> _Work to be completed_: Here is the task for the records below: repeat exactly the lines from the one with "def State.srcRange (s" to the one with "range (R13). -/", both included, and nothing else.

> _Information provided_:
------------------------------

-- ==== Sys2Proof/Machine/Operands.lean ====
section
/-! DEFINITION. The operand forms: ranges of cells (R55, R92) from the base registers, and the low bits of a scalar that a
command uses (R84, D26). -/

namespace Sys2Proof.Machine

/-- A range (start, count) of cells, exact (R55). -/
structure Range where
  start : Nat
  count : Nat
deriving DecidableEq, Repr

/-- The bounds check of one range in a BM of `nCells` cells: it passes when `a + n ≤ N_CELLS`, the empty range included
(R56). -/
def Range.inBounds (nCells : Nat) (r : Range) : Bool := decide (r.start + r.count ≤ nCells)

/-- Two ranges share a cell (R57); an empty range shares none. -/
def Range.shares (w r : Range) : Bool :=
  decide (0 < w.count) && decide (0 < r.count) &&
  decide (w.start < r.start + r.count) && decide (r.start < w.start + w.count)

/-- Every cell of the range holds 0 or 1 (R58). -/
def State.binaryOn (s : State) (r : Range) : Bool :=
  (List.range r.count).all fun i => decide (s.cell (r.start + i) ≤ 1)

/-- The range of `n` cells from SRC (R92). -/
def State.srcRange (s : State) (n : Nat) : Range := ⟨s.src.toNat, n⟩

/-- The range of `n` cells from DST (R92). -/
def State.dstRange (s : State) (n : Nat) : Range := ⟨s.dst.toNat, n⟩

/-- The range of `n` cells from GP (R92). -/
def State.gpRange (s : State) (n : Nat) : Range := ⟨s.gp.toNat, n⟩

/-- MemRead on a range (R13). -/
def State.readRange (s : State) (r : Range) : List Bool := s.memRead r.start r.count

/-- The LAP: bits 23:0 of A0 (R125, R130). -/
def lapOf (v : Word) : BitVec 24 := v.extractLsb' 0 24

/-- The key of the whitening index table: bits 5:0 of the clock (R140, R143). -/
def clockKey (v : Word) : Nat := (v.extractLsb' 0 6).toNat

/-- The UAP: bits 7:0 of A0 (R165, R166). -/
def uapOf (v : Word) : Byte := v.extractLsb' 0 8

end Sys2Proof.Machine
end

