-- ==== Sys2Proof/Laws/Bits.lean ====
section
/-! SUPPORT. The helpers on bits: lengths, elements and bounds, so that no later proof unfolds them. -/

namespace Sys2Proof.Machine

@[simp] theorem cellOfBit_true : cellOfBit true = 1 := rfl
@[simp] theorem cellOfBit_false : cellOfBit false = 0 := rfl
@[simp] theorem bitOfCell_cellOfBit (b : Bool) : bitOfCell (cellOfBit b) = b := by cases b <;> rfl

/-- Every cell value the core writes is 0 or 1 (R67). -/
theorem cellOfBit_le_one (b : Bool) : cellOfBit b ≤ 1 := by cases b <;> decide

/-- On a binary cell, the bit and the cell say the same. -/
theorem cellOfBit_bitOfCell {c : Byte} (h : c ≤ 1) : cellOfBit (bitOfCell c) = c := by
  have : c = 0 ∨ c = 1 := by
    have h' : c.toNat ≤ 1 := h
    rcases Nat.le_one_iff_eq_zero_or_eq_one.mp h' with h | h
    · exact .inl (BitVec.eq_of_toNat_eq h)
    · exact .inr (BitVec.eq_of_toNat_eq h)
  rcases this with rfl | rfl <;> rfl

/-- The bit of a binary cell, as the claims read it. -/
theorem bitOfCell_eq_decide {c : Byte} (h : c ≤ 1) : bitOfCell c = decide (c = 1) := by
  rw [← cellOfBit_bitOfCell h]
  cases bitOfCell c <;> rfl

/-- The integer of a bit sequence as the sum of R100. -/
theorem natOfBits_eq_sum (bs : List Bool) :
    natOfBits bs = ∑ i ∈ Finset.range bs.length, (bs.getD i false).toNat * 2 ^ i := by
  induction bs with
  | nil => rfl
  | cons b bs ih =>
    rw [List.length_cons, Finset.sum_range_succ', natOfBits, ih, Finset.mul_sum]
    simp only [List.getD_cons_succ, List.getD_cons_zero, pow_succ, pow_zero, mul_one]
    rw [add_comm]
    congr 1
    exact Finset.sum_congr rfl fun i _ => by ring

theorem natOfBits_lt (bs : List Bool) : natOfBits bs < 2 ^ bs.length := by
  induction bs with
  | nil => simp [natOfBits]
  | cons b bs ih =>
    rw [List.length_cons, pow_succ, natOfBits]
    have := Bool.toNat_le b
    omega

@[simp] theorem length_bitsOfWord (v : Word) (w : Nat) : (bitsOfWord v w).length = w := by simp [bitsOfWord]

theorem getD_bitsOfWord (v : Word) {w i : Nat} (h : i < w) : (bitsOfWord v w).getD i false = v.getLsbD i := by
  simp [bitsOfWord, List.getD_eq_getElem?_getD, h]

@[simp] theorem length_bitsOfByte (b : Byte) : (bitsOfByte b).length = 8 := by simp [bitsOfByte]

@[simp] theorem length_unpack (bs : List Byte) : (unpack bs).length = 8 * bs.length := by
  induction bs with
  | nil => rfl
  | cons b bs ih =>
    have : unpack (b :: bs) = bitsOfByte b ++ unpack bs := rfl
    rw [this, List.length_append, ih, length_bitsOfByte, List.length_cons]
    ring

@[simp] theorem length_pack (s : List Bool) : (pack s).length = s.length / 8 := by simp [pack]

/-- Maj says "at least two of three agree" (R150). -/
theorem maj_eq_true_iff (a b c : Bool) :
    maj a b c = true ↔ (a = true ∧ b = true) ∨ (b = true ∧ c = true) ∨ (c = true ∧ a = true) := by
  cases a <;> cases b <;> cases c <;> decide

end Sys2Proof.Machine
end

------------------------------

> _Expected output_:
def State.srcRange (s : State) (n : Nat) : Range := ⟨s.src.toNat, n⟩

/-- The range of `n` cells from DST (R92). -/
def State.dstRange (s : State) (n : Nat) : Range := ⟨s.dst.toNat, n⟩

/-- The range of `n` cells from GP (R92). -/
def State.gpRange (s : State) (n : Nat) : Range := ⟨s.gp.toNat, n⟩

/-- MemRead on a range (R13). -/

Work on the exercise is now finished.